▶ _Entries supplied_
/-- A turn that adds an error response is an accept step of the context that is answered: its command does not decode, or its operands are
bad. -/
theorem TurnTo.error_cases {s t : State} {c n : Nat} {e : ErrCode} (h : TurnTo n s t)
    (ho : t.outbox = s.outbox ++ [{ ctx := c, resp := .err e }]) :
    ∃ x k, s.ctx? c = some x ∧ x.seq = .idle ∧ s.nextCommand c = some k ∧ t.ctxs = s.ctxs ∧
      (e = .illegalCommand ∧ (∃ d, decode k = .error d) ∨
        e = .invalidArgument ∧ ∃ i, decode k = .ok i ∧ BadRange s.aw s.mem i.addr i.len) := by
  cases h with
  | illegal x hx hq k hk d hd =>
    obtain ⟨rfl, rfl⟩ : n = c ∧ ErrCode.illegalCommand = e := by simpa using ho
    exact ⟨x, k, hx, hq, hk, rfl, .inl ⟨rfl, d, hd⟩⟩
  | badOperands x hx hq k hk i hi hbad =>
    obtain ⟨rfl, rfl⟩ : n = c ∧ ErrCode.invalidArgument = e := by simpa using ho
    exact ⟨x, k, hx, hq, hk, rfl, .inr ⟨rfl, i, hi, hbad⟩⟩
  | _ => simp at ho

end Sys2Proof.Machine

namespace Sys2Proof

open Machine

/-! ### The obligations about the faults -/

/-- Settles O7: an `OP` with no encoding does not decode, so the listed turn raises `IllegalCommand`. -/
theorem illegalCommandIsRefusedAndChangesNothing : Obligations.IllegalCommandIsRefusedAndChangesNothing := by
  intro s es c x k he hx hq hk hop
  refine ⟨?_, rfl⟩
  rw [step_cons he]
  exact turn_illegal hx hq hk (decode_eq_error_of_no_encoding hop)

/-- Settles O8: bad operands are refused by `exec_refused`, all others are taken by `exec_taken`. -/
theorem badOperandsAreRefusedAndChangeNothing : Obligations.BadOperandsAreRefusedAndChangeNothing := by
  intro i s x hx hq
  refine ⟨fun hbad => ⟨exec_refused hx hq hbad, rfl⟩, fun hok => ?_⟩
  exact ⟨_, loadOf i x, exec_taken hx hq hok, rfl, State.ctx?_setCtx_same hx, loadOf_seq_ne_idle i x⟩

/-- Settles O53: only a turn adds an error response, and that turn is an accept step by `TurnTo.error_cases`. -/
theorem errorsComeOnlyFromAcceptSteps : Obligations.ErrorsComeOnlyFromAcceptSteps := by
  intro s t c e h ho
  obtain ⟨es, n, u, rfl, ⟨c', ht, -⟩ | ⟨k, -, rfl⟩ | ⟨a, b, -, -, rfl⟩ | ⟨-, rfl⟩⟩ := step_cases h
  · exact ht.error_cases ho
  · simp at ho
  · simp at ho
  · simp at ho

end Sys2Proof
end

section
/-! Proofs of the statements about reset and about termination: what a reset makes of the block, how many turns a context in each phase still
needs, and that every turn of a busy context that is not held takes one of them. -/

namespace Sys2Proof.Machine

/-- Every context of a block that has just been reset is `IDLE`. -/
theorem State.resetBlock_seq {s : State} {n : Nat} {x : Context} (h : s.resetBlock.ctx? n = some x) : x.seq = .idle := by
  rw [contextsFrom_getElem? _ _ _ _ _ _ h, Context.powerUp_seq]

/-- A context that is there holds what is written to it. -/
theorem State.ctx?_eq_of_ctxs_set {s t : State} {c : Nat} {x y z : Context} (hx : s.ctx? c = some x) (hy : t.ctx? c = some y)
    (h : t.ctxs = s.ctxs.set c z) : y = z := by
  have hz : t.ctx? c = some z := (State.ctx?_of_ctxs_eq (t := t) (s := s.setCtx c z) h c).trans (State.ctx?_setCtx_same hx)
  exact Option.some.inj (hy.symm.trans hz)

end Sys2Proof.Machine

namespace Sys2Proof

open Machine

/-! ### The turns a context still needs, phase by phase -/

section WorkLeft
variable {s : State} {x : Context}

@[simp] theorem workLeft_of_idle (h : x.seq = .idle) : workLeft s x = 0 := by simp [workLeft, h]

@[simp] theorem workLeft_of_bsRun (h : x.seq = .bsRun) : workLeft s x = x.rem + 1 := by simp [workLeft, h]

@[simp] theorem workLeft_of_cTail (h : x.seq = .cTail) : workLeft s x = x.rem + 1 := by simp [workLeft, h]

@[simp] theorem workLeft_of_cFold (h : x.seq = .cFold) : workLeft s x = x.rem + 2 := by simp [workLeft, h]

@[simp] theorem workLeft_of_cHead (h : x.seq = .cHead) : workLeft s x = x.rem + 3 := by simp [workLeft, h]

@[simp] theorem workLeft_of_cBuild (h : x.seq = .cBuild) : workLeft s x = (2049 - s.tblIdx.toNat) + (x.rem + 3) := by
  simp [workLeft, h]

@[simp] theorem workLeft_of_cGuard (h : x.seq = .cGuard) :
    workLeft s x = if s.tblState = .ready then x.rem + 4 else 2050 + (x.rem + 3) := by simp [workLeft, h]

/-- In the same phase a context with fewer bytes left needs fewer turns. -/
theorem workLeft_lt_of_rem_lt {y : Context} (hq : y.seq = x.seq) (hbusy : x.seq ≠ .idle) (hr : y.rem < x.rem) :
    workLeft s y < workLeft s x := by
  cases h : x.seq with
  | idle => exact absurd h hbusy
  | cGuard =>
    rw [workLeft_of_cGuard h, workLeft_of_cGuard (hq.trans h)]
    split <;> omega
  | bsRun | cBuild | cHead | cFold | cTail => simpa [h, hq.trans h] using hr

/-- The turns a command needs right after its accept step. -/
theorem workLeft_loadOf (i : Instr) : workLeft s (loadOf i x) =
    if i.bitSerial?.isSome then i.len + 1 else if s.tblState = .ready then i.len + 4 else i.len + 4 + 2049 := by
  have hseq := loadOf_seq i x
  by_cases hb : i.bitSerial?.isSome
  · rw [if_pos hb] at hseq ⊢
    rw [workLeft_of_bsRun hseq, loadOf_rem]
  · rw [if_neg hb] at hseq ⊢
    rw [workLeft_of_cGuard hseq, loadOf_rem]
    split <;> omega

end WorkLeft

▶ _Exercise directions_
Please output an exact copy of the lines above, from the opening line of the data down to the line that contains "(e = .illegalCommand".

▶ _Result of the task_
/-- A turn that adds an error response is an accept step of the context that is answered: its command does not decode, or its operands are
bad. -/
theorem TurnTo.error_cases {s t : State} {c n : Nat} {e : ErrCode} (h : TurnTo n s t)
    (ho : t.outbox = s.outbox ++ [{ ctx := c, resp := .err e }]) :
    ∃ x k, s.ctx? c = some x ∧ x.seq = .idle ∧ s.nextCommand c = some k ∧ t.ctxs = s.ctxs ∧
      (e = .illegalCommand ∧ (∃ d, decode k = .error d) ∨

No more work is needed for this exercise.